Chapter 10: Save Money


Saving money is often presented as a tactic or a trick. Earn more, invest better, optimize harder. But at its core, saving works best as a value—something internal—practiced daily as discipline, and only rarely deployed as a strategy.


Past a certain level of income, financial outcomes stop being dictated by how much you make and start being shaped by how much you keep. If you haven’t learned how to save, even a high paycheck won’t rescue you. You may not be struggling in the technical sense, but you’ll still feel trapped—dependent on the next month, the next raise, the next external fix.

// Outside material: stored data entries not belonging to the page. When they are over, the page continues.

theorem Keeps.pfAlloc {s t : State} {a1 : PfTx} {a2 : Flight} {a3 : Bool} (h : Keeps s t) :
    Keeps s (State.pfAlloc t a1 a2 a3) := by
  unfold State.pfAlloc
  extract_lets +onlyGivenNames -underBinder -merge x1
  split
  · exact Keeps.pfProceed h
  · extract_lets +onlyGivenNames -underBinder -merge x2
    have h2 : Keeps s x2 := Keeps.when h (fun _ h3 => Keeps.counts (Keeps.bump h3))
    try clear_value x2
    extract_lets +onlyGivenNames -underBinder -merge x4
    have h4 : Keeps s x4 := Keeps.when h2 (fun _ h5 => Keeps.setPfTx h5)
    try clear_value x4
    split
    · exact Keeps.pfRecallWay h4
    · exact h4

theorem Keeps.pfRead {s t : State} {a1 : PfTx} {a2 : Flight} {a3 : PfEnt} (h : Keeps s t) :
    Keeps s (State.pfRead t a1 a2 a3) := by
  unfold State.pfRead
  extract_lets +onlyGivenNames -underBinder -merge x1 x2 x3
  refine Keeps.ite (fun _ => ?_) (fun _ => ?_)
  · split
    · rename_i e4_0
      have h4 : Keeps s _ := Keeps.eq2 e4_0 (Keeps.pfSnoopAll h)
      exact Keeps.pfProceed h4
  · refine Keeps.ite (fun _ => ?_) (fun _ => ?_)
    · exact Keeps.pfProceed h
    · refine Keeps.ite (fun _ => ?_) (fun _ => ?_)
      · exact Keeps.pfAlloc h
      · refine Keeps.ite (fun _ => ?_) (fun _ => ?_)
        · exact Keeps.ite (fun _ => Keeps.pfProceed h) (fun _ => Keeps.pfSnoop (Keeps.setPfTx h))
        · split
          · rename_i e5_0
            have h5 : Keeps s _ := Keeps.eq2 e5_0 (Keeps.pfSnoopAll h)
            exact Keeps.pfProceed h5

theorem Keeps.pfStart {s t : State} {a1 : Flight} {a2 : Nat} (h : Keeps s t) :
    Keeps s (State.pfStart t a1 a2) := by
  unfold State.pfStart
  extract_lets +onlyGivenNames -underBinder -merge x1 x2 x3 x4 x5 x6
  have h6 : Keeps s x6 := Keeps.counts (Keeps.bump h)
  try clear_value x6
  exact Keeps.ite (fun _ => Keeps.pfReply h6) (fun _ => Keeps.ite (fun _ => Keeps.pfFail h6) (fun _ => Keeps.ite (fun _ => Keeps.pfLite h6) (fun _ => Keeps.ite (fun _ => Keeps.pfEvict h6) (fun _ => Keeps.ite (fun _ => Keeps.pfWrite h6) (fun _ => Keeps.pfRead h6)))))

theorem Keeps.pfPurge {s t : State} {a1 : Flight} (h : Keeps s t) :
    Keeps s (State.pfPurge t a1) := by
  unfold State.pfPurge
  extract_lets +onlyGivenNames -underBinder -merge x1 x2 x3 x4
  refine Keeps.ite (fun _ => ?_) (fun _ => ?_)
  · exact Keeps.upd h
  · refine Keeps.ite (fun _ => ?_) (fun _ => ?_)
    · split
      · rename_i e5_0
        have h5 : Keeps s _ := Keeps.eq2 e5_0 (Keeps.pfSnoopAll h)
        exact Keeps.setPfTx h5
    · exact h

theorem Keeps.pfRequest {s t : State} {a1 : Flight} (h : Keeps s t) :
    Keeps s (State.pfRequest t a1) := by
  unfold State.pfRequest
  extract_lets +onlyGivenNames -underBinder -merge x1 x2 x3
  have h3 : Keeps s x3 := Keeps.showHome (Keeps.upd h)
  try clear_value x3
  extract_lets +onlyGivenNames -underBinder -merge x4
  refine Keeps.ite (fun _ => ?_) (fun _ => ?_)
  · exact h3
  · split
    · exact h3
    · exact Keeps.pfStart h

What saving actually does is the opposite of what people fear. It doesn’t turn prudence into anxiety. It turns prudence into confidence. Money creates a quiet psychological buffer that very few things can match. When you save, you’re not just accumulating currency—you’re reducing the number of situations that can corner you.


A useful way to think about saving is this: people who say they can’t save are often standing in front of a screen instead of a mirror. The screen shows what they want. The mirror shows what they are. Most overspending isn’t the result of necessity; it’s the absence of hesitation. The inability to distinguish between wants and needs blurs slowly, until everything feels urgent and nothing feels optional.


Humility may help here, but it isn’t the whole story. Discipline can exist without humility, and still work. What matters more is restraint practiced consistently, not morally advertised. Saving doesn’t require deprivation. It requires clarity—especially about where agency is being surrendered too early.


Saving for a purpose is healthy. Saving without a reason is powerful. Even after goals are met, continuing to save preserves flexibility. And flexibility, more than any number on a statement, is the real payoff. It’s the ability to absorb shocks, to wait, to walk away, to choose later rather than react now.


Saving isn’t restriction. It’s delayed agency. And over time, that delay compounds into something far more valuable than any single purchase: the power to decide.